**DIRECTIONS FOR THIS TASK**
Transcribe only the lines of the listing below from the one holding "v.block := by rw [Warp.setOp]" through the one holding "v.yielded := by rw [Warp.setOp]", inclusive, without any change.

**SUPPLIED ENTRIES**
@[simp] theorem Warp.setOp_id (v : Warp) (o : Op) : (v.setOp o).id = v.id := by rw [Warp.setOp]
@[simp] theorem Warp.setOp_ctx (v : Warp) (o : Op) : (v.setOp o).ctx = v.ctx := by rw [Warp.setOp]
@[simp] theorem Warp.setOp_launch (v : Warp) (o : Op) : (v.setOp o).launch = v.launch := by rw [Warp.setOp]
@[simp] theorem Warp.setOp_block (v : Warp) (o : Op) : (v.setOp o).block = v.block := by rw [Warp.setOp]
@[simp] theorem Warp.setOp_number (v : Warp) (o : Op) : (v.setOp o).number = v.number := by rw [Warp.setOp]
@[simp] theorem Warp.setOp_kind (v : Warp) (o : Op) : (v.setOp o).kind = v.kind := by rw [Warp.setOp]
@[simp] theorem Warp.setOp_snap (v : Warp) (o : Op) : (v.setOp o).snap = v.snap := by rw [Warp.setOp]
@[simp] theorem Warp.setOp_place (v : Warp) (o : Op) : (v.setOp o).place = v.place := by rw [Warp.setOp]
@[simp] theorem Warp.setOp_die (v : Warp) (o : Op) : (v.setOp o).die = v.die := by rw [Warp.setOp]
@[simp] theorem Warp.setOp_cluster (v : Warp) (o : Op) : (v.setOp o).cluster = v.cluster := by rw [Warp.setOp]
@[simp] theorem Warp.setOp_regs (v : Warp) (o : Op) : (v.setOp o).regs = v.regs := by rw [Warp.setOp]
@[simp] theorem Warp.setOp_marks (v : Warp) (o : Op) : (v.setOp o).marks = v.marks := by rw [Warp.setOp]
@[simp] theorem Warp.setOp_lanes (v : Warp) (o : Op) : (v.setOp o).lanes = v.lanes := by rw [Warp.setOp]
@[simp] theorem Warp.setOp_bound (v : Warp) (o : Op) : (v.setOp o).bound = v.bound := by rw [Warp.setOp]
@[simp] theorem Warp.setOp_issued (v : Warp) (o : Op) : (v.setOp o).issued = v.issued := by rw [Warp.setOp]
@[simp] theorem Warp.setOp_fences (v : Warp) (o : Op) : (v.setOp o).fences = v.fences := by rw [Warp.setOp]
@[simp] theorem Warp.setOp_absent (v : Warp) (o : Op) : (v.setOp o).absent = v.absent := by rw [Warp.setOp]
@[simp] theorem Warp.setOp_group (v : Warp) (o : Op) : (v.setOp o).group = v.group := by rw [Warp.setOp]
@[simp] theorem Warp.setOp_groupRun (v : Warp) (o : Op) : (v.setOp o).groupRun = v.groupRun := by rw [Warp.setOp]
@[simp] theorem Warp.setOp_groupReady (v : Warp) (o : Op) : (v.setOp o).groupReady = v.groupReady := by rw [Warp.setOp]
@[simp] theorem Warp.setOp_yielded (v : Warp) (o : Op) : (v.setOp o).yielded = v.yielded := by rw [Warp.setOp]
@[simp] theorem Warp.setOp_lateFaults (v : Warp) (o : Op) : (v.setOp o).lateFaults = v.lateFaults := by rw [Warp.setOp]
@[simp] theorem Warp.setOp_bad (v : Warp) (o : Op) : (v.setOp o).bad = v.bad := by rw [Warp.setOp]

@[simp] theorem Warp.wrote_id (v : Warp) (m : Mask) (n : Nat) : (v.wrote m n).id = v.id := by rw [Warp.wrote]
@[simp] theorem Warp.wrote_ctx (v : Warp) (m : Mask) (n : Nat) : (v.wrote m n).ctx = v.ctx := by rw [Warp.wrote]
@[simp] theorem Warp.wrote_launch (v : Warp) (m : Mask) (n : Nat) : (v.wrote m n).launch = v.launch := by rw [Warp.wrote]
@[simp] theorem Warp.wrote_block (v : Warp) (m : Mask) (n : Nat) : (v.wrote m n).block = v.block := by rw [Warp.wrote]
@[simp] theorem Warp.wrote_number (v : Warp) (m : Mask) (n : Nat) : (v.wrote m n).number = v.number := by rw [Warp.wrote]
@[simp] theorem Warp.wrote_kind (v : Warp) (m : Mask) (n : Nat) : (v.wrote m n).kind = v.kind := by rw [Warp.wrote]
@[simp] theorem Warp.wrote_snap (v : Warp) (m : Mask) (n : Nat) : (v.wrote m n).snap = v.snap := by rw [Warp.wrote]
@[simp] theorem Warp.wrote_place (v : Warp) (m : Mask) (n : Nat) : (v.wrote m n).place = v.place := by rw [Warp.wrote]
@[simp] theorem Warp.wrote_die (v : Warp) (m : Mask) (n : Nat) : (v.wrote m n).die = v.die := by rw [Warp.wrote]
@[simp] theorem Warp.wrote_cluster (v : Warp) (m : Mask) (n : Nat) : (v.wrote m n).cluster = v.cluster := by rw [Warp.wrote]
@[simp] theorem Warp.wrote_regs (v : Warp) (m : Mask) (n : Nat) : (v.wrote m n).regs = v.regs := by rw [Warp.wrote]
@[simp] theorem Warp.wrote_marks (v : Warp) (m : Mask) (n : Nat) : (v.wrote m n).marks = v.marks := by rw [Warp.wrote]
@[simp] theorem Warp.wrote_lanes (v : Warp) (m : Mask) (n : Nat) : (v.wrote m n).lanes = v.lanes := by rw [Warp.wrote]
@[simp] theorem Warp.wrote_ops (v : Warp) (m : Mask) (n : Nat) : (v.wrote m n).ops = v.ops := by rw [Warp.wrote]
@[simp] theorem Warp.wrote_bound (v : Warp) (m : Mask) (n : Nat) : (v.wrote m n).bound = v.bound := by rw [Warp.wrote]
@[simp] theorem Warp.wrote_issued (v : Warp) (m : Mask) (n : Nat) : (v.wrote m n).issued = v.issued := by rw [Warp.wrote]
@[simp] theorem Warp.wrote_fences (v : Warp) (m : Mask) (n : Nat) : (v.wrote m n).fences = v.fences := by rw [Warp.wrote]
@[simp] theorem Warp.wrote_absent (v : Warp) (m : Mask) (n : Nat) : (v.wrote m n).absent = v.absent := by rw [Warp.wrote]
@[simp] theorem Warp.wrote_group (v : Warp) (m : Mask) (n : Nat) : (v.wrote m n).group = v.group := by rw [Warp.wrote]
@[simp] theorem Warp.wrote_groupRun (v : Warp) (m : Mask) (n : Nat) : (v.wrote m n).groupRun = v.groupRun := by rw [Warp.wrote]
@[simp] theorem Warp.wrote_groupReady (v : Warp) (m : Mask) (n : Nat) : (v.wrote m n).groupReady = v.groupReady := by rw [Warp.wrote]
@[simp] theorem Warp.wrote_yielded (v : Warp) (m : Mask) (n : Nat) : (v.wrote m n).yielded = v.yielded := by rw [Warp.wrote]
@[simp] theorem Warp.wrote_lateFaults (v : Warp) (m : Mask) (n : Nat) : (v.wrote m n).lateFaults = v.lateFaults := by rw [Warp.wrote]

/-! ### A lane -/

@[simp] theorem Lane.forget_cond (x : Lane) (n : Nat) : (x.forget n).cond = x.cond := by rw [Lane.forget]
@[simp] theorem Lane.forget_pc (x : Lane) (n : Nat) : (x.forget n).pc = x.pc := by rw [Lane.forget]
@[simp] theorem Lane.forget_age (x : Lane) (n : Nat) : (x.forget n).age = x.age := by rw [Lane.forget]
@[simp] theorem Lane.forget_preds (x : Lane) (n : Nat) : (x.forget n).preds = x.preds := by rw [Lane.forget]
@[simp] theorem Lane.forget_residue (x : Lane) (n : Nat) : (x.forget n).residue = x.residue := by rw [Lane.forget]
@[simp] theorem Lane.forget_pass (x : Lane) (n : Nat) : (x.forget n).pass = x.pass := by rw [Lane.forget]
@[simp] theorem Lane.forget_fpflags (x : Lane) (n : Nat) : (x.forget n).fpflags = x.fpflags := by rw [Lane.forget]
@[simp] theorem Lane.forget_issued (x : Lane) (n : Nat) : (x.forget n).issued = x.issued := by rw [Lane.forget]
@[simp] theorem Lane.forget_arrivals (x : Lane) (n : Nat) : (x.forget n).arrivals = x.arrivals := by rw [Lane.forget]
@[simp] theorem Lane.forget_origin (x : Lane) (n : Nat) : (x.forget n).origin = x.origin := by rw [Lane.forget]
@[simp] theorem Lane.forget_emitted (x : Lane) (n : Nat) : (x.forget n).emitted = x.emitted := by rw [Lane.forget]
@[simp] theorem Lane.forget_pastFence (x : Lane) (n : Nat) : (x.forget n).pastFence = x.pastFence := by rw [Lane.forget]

**RESPONSE**
@[simp] theorem Warp.setOp_block (v : Warp) (o : Op) : (v.setOp o).block = v.block := by rw [Warp.setOp]
@[simp] theorem Warp.setOp_number (v : Warp) (o : Op) : (v.setOp o).number = v.number := by rw [Warp.setOp]
@[simp] theorem Warp.setOp_kind (v : Warp) (o : Op) : (v.setOp o).kind = v.kind := by rw [Warp.setOp]
@[simp] theorem Warp.setOp_snap (v : Warp) (o : Op) : (v.setOp o).snap = v.snap := by rw [Warp.setOp]
@[simp] theorem Warp.setOp_place (v : Warp) (o : Op) : (v.setOp o).place = v.place := by rw [Warp.setOp]
@[simp] theorem Warp.setOp_die (v : Warp) (o : Op) : (v.setOp o).die = v.die := by rw [Warp.setOp]
@[simp] theorem Warp.setOp_cluster (v : Warp) (o : Op) : (v.setOp o).cluster = v.cluster := by rw [Warp.setOp]
@[simp] theorem Warp.setOp_regs (v : Warp) (o : Op) : (v.setOp o).regs = v.regs := by rw [Warp.setOp]
@[simp] theorem Warp.setOp_marks (v : Warp) (o : Op) : (v.setOp o).marks = v.marks := by rw [Warp.setOp]
@[simp] theorem Warp.setOp_lanes (v : Warp) (o : Op) : (v.setOp o).lanes = v.lanes := by rw [Warp.setOp]
@[simp] theorem Warp.setOp_bound (v : Warp) (o : Op) : (v.setOp o).bound = v.bound := by rw [Warp.setOp]
@[simp] theorem Warp.setOp_issued (v : Warp) (o : Op) : (v.setOp o).issued = v.issued := by rw [Warp.setOp]
@[simp] theorem Warp.setOp_fences (v : Warp) (o : Op) : (v.setOp o).fences = v.fences := by rw [Warp.setOp]
@[simp] theorem Warp.setOp_absent (v : Warp) (o : Op) : (v.setOp o).absent = v.absent := by rw [Warp.setOp]
@[simp] theorem Warp.setOp_group (v : Warp) (o : Op) : (v.setOp o).group = v.group := by rw [Warp.setOp]
@[simp] theorem Warp.setOp_groupRun (v : Warp) (o : Op) : (v.setOp o).groupRun = v.groupRun := by rw [Warp.setOp]
@[simp] theorem Warp.setOp_groupReady (v : Warp) (o : Op) : (v.setOp o).groupReady = v.groupReady := by rw [Warp.setOp]
@[simp] theorem Warp.setOp_yielded (v : Warp) (o : Op) : (v.setOp o).yielded = v.yielded := by rw [Warp.setOp]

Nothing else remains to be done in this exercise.